**Extracted records**
-- ==== Sys2Proof/Certificates/Slice0/Obligations.lean ====
section
/-! DEFINITION. Certificates/Slice0/Obligations.lean: the statements for the provers. Each docstring names the rules the
statement formalises; a clause that rests on a choice of the model names its log entry. -/

open Sys2Proof Sys2Proof.Machine

/-! ## The step, reset and the reset gate -/

/-- A step runs the command at the front of the queue with the queue's rest. On an empty queue the block idles. The model's
choice: assumption log 1. -/
def Obligations.StepRunsFrontCommandOrIdles : Prop :=
  (∀ (c : Instr) (rest : List Instr) (s : State), s.pending = c :: rest → step s = exec c { s with pending := rest })
  ∧ (∀ s : State, s.pending = [] → step s = .next s)

/-- R193: RESET held low holds every block at its reset values; FAULT is released and LAMP off (R189, R192). R193: while RESET
is low the SILENCE pin's two changes set its level and nothing else, and no other command but the reset commands changes
anything; a level held at the end of reset takes effect from the first moment after it: under SILENCE the station may start no
frame. Two things here are the model's: the values in it that the spec gives no reset value (assumption log 6), and that the
SILENCE level, the queue and the counter of free values outlast RESET while SILENCE acts on its level alone (assumption
log 20). -/
def Obligations.ResetPinHoldsStation : Prop :=
  (∀ s : State, ∃ t, exec .reset s = .next t
    ∧ t = { State.reset with pending := s.pending, freeCount := s.freeCount, silence := s.silence }
    ∧ t.resetLow = true ∧ faultAsserted t = false ∧ (∀ n, lampHigh t n = false))
  ∧ (∀ s : State, s.resetLow = true →
    exec .silenceAssert s = .next { s with silence := true }
    ∧ exec .silenceRelease s = .next { s with silence := false }
    ∧ (∀ c, c ≠ .reset → (∀ straps, c ≠ .resetEnd straps) → c ≠ .silenceAssert → c ≠ .silenceRelease →
      exec c s = .next s)
    ∧ ∀ straps, ∃ t, exec (.resetEnd straps) s = .next t ∧ t.resetLow = false ∧ t.silence = s.silence
      ∧ (s.silence = true → allowedFrame t = none))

**What you will do**
Only the lines from the first line of the records through the line with "(∀ s : State, ∃ t, exec .reset s = .next t" should be reproduced, exactly and with nothing added.

**Response to this exercise**
-- ==== Sys2Proof/Certificates/Slice0/Obligations.lean ====
section
/-! DEFINITION. Certificates/Slice0/Obligations.lean: the statements for the provers. Each docstring names the rules the
statement formalises; a clause that rests on a choice of the model names its log entry. -/

open Sys2Proof Sys2Proof.Machine

/-! ## The step, reset and the reset gate -/

/-- A step runs the command at the front of the queue with the queue's rest. On an empty queue the block idles. The model's
choice: assumption log 1. -/
def Obligations.StepRunsFrontCommandOrIdles : Prop :=
  (∀ (c : Instr) (rest : List Instr) (s : State), s.pending = c :: rest → step s = exec c { s with pending := rest })
  ∧ (∀ s : State, s.pending = [] → step s = .next s)

/-- R193: RESET held low holds every block at its reset values; FAULT is released and LAMP off (R189, R192). R193: while RESET
is low the SILENCE pin's two changes set its level and nothing else, and no other command but the reset commands changes
anything; a level held at the end of reset takes effect from the first moment after it: under SILENCE the station may start no
frame. Two things here are the model's: the values in it that the spec gives no reset value (assumption log 6), and that the
SILENCE level, the queue and the counter of free values outlast RESET while SILENCE acts on its level alone (assumption
log 20). -/
def Obligations.ResetPinHoldsStation : Prop :=
  (∀ s : State, ∃ t, exec .reset s = .next t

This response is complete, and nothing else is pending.